In Afghanistan, the tragic Kandahar killing spree has prompted renewed talk about the proposed U.S. Afghan Strategic Partnership Agreement. At stake in these discussions is the security of Afghanistan, the U.S. and the region. Citizens in the U.S. and Afghanistan should be urgently exchanging their views or concerns about this partnership. Many are not even aware of it.
Currently, citizens of Syria and the world can at least discuss Kofi Annan’s warning that the situation in Syria should be handled "very, very carefully" to avoid an escalation that would de-stabilize the region, after an earlier warning against further militarization of the Syrian crisis. The crisis in Afghanistan is as severe as the one in Syria, if not more chronic. Two million Afghans have been killed four decades of war. Yet, not a single diplomat is warning against the further militarization of the Afghan crisis.
The previous U.N. Envoy to Afghanistan, Kai Edie, did try:“The most important reason for my bitterness was my ever-growing disagreement with Washington's strategy in Afghanistan,” Kai Edie writes, in his book Power Struggle over Afghanistan. “It had become increasingly dominated by military strategies, forces, and offensives. Urgent civilian and political requirements were treated as appendices to the military tasks. The U.N. had never been really involved or consulted by Washington on critical strategy-related questions, nor had even the closest NATO partners. More importantly, Afghan authorities had mostly been spectators to the formation of a strategy aimed at solving the conflict in their own country.”
It has taken the tragic killing-spree of 16 civilians in Kandahar for the world to notice the anger that the war has enflamed in the hearts of both U.S. soldiers and Afghan mothers.
Military and foreign policy elites in Washington have encouraged a conventional presumption that the ‘war on terror’ requires a long-term U.S. military presence in Afghanistan. Underlying that presumption is a deeper assumption that ‘terrorism’ can be resolved through war. That is, the supposition is that humanity can somehow counter ‘terrorism’ by killing as many ‘terrorists’ as possible, regardless of the anger these killings, so similar in themselves to terrorist acts, must necessarily fuel, not to mention the costly ‘collateral damage.’

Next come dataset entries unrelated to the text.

/-- The RF frequency at zero baseband frequency in mHz (R223): CENTRE × fs / SRATE, with the measured sample rate. -/
def Dev.bandRf (d : Dev) (b : Nat) : Int :=
  (d.g (gnfB b) Reg.GNF.CENTRE : Int) * 1000 * (10 ^ 12 + signedOf 32 (d.g (gnfB b) Reg.GNF.FOFS)) / 10 ^ 12

/-- A band is enabled. -/
def Dev.bandOn (d : Dev) (b : Nat) : Bool := d.en gnfPg (gnfB b) Reg.GNF.BCFG_EN

/-- The loops and correlators that a channel's settings, state and synchronisation ask for (R236, R238): TINT as the nearest lower
whole multiple of the primary period, at most 20 ms and at least one; one period before synchronisation.
[DESIGN CHOICE log 254] -/
def Dev.loopsOf (d : Dev) (c : Nat) : ChanLoop :=
  let b := gntC c
  let per := match sigTable[d.g b Reg.GNT.CCFG_SIG]? with | some r => r.period | none => 1
  let st := d.chState c
  let tint := if d.gb b Reg.GNT.CSTAT_BIT_SYNC then max per (min 20 (d.g b Reg.GNT.CLOOP_TINT) / per * per) else per
  let runs := decide (1 ≤ st) && decide (st ≤ 3)
  { tint := if runs then tint else 0
    fll := st == 1 || st == 3
    pll := if st = 2 then ([2000, 5000, 10000, 15000, 20000, 30000] : List Nat)[min 5 (d.g b Reg.GNT.CLOOP_PLLBW)]?.getD 0 else 0
    dll := if runs then ([20, 50, 100, 200, 500, 1000, 2000] : List Nat)[min 6 (d.g b Reg.GNT.CLOOP_DLLBW)]?.getD 0 else 0
    el := clampNat 1 64 (d.g b Reg.GNT.CSPACE_EL)
    vel := clampNat 1 64 (d.g b Reg.GNT.CSPACE_VEL)
    tstep := clampNat 1 64 (d.g b Reg.GNT.CSPACE_TSTEP) }

/-- An integration boundary of a channel has passed (R238): a live change of its settings applies, with the NCO phases as they were.
[DESIGN CHOICE log 254] -/
def Dev.chBoundary (d : Dev) (c : Nat) : Dev := d.setChan c { d.chan c with eff := d.loopsOf c }

/-! ### Acquisition (R231 to R234) -/

/-- The device with the acquisition bank replaced. -/
def Dev.setAcq (d : Dev) (a : AcqSt) : Dev := { d with acq := a }

/-- The millisecond of the TB0 that runs the baseband (R218). -/
def Dev.gnssMs (d : Dev) : Nat := msOf (d.count d.lead 0)

/-- The first waiting job starts at the next millisecond boundary when none is in progress and a result can be queued.
[DEDUCED log 111] -/
def Dev.acqKick (d : Dev) : Dev :=
  match d.acq.run, d.acq.queue with
  | none, j :: q =>
    if d.acq.res.length < 16 then d.setAcq { d.acq with queue := q, run := some { job := j, start := d.gnssMs + 1 } } else d
  | _, _ => d

/-- The cells of a job's bin: CLEN, or the whole code (R231). -/
def AcqJob.cells (j : AcqJob) : Nat :=
  if j.clen = 0 then (match sigTable[j.sig]? with | some r => r.chips * r.cells | none => 0) else j.clen

/-- The Doppler bin at a position of the order centre, +1, −1, +2, −2, … (R231). -/
def binAt (q : Nat) : Int := if q % 2 = 1 then ((q + 1) / 2 : Nat) else -((q / 2 : Nat) : Int)

/-- The code phase in 1/16 chip and the Doppler in Hz of a cell of a pass (R231, R246): pass `p` covers cells 16,384 × p on of the
job's sequence, bin by bin, within a bin in ascending order from CSTART. -/
def AcqJob.cellAt (j : AcqJob) (p cell : Nat) : Nat × Int :=
  match sigTable[j.sig]? with
  | none => (0, j.dcen)
  | some r =>
    let g := 16384 * p + cell
    ((j.cstart + g % max 1 j.cells) % (r.chips * r.cells) * (16 / r.cells), j.dcen + binAt (g / max 1 j.cells) * j.dstep)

Taxpayers from the 50 coalition countries involved in the Afghan war should be alarmed at how and where their money is spent. They should be considering how they would feel were they offered $2000 in compensation for the murder of a child, husband, father or mother, the compensation NATO handed out ‘ex-gratia’ (with no admission of its own wrongdoing) to the families of the 16 children, women and men slaughtered in their sleep on March 11,2012.
Will the Afghan Parliament, the U.S. public or the U.N. debate the 10-year U.S. war strategy in Afghanistan? Will the Afghan Parliament, the U.S. public or the U.N. debate the U.S. Afghan Strategic Partnership Agreement?
The Afghan Parliament
A few Afghan Parliament lawmakers have already raised a protest following the Kandahar killings. Following the U.S. decision to move the soldier who allegedly committed the massacre to Kuwait, a Kandahar lawmaker, Abdul Khaliq Balakarzai, said that agreement. On the 14th of November 2011, the National Security Advisor to President Karzai, Dr. Rangin Spanta, had announced that the Strategic Partnership Agreement will be finalized by the Afghan Parliament. Will that be the case, or did Dr. Rangin Spanta lie to pacify public sentiment? Note that last year, the parallel Iraqi Status of Forces Agreement was put to the Iraqi Parliament for approval and was rejected, denying the U.S. long-term, uniformed military presence in Iraq. Neither the Iraqi Parliament nor the Iraqi public wanted the Iraqi Status of Forces Agreement to be signed. They deemed that it was not in their interests. This could be the case as well in Afghanistan, if the Obama/Karzai administrations allowed democratic parliamentary processes.
The American Public
It has been reported that 60% of the U.S. public believes that the war is not worth its cost in life and expense, according to the latest Washington Post-ABC News Poll. However, Hillary Clinton and Robert Gates have already insisted that low public approval of the Afghan war won't change (U.S.) policy. “I think if you look at polling in almost all of our 49 coalition partners' countries, public opinion is in doubt," said Defence Secretary Robert Gates. "Public opinion would be majority, in terms of majority, against their participation. I would just say it's obviously the responsibility of leaders to pay attention to public opinion, but at the end of the day, their responsibility is to look out for the public interest and look to the long term." So, whether led by the previous Republican, George Bush, or wanting-a-second term Democrat Barack Obama, there’s not much likelihood the U.S. government will value a poll showing that 60% of the U.S. people want the war to end.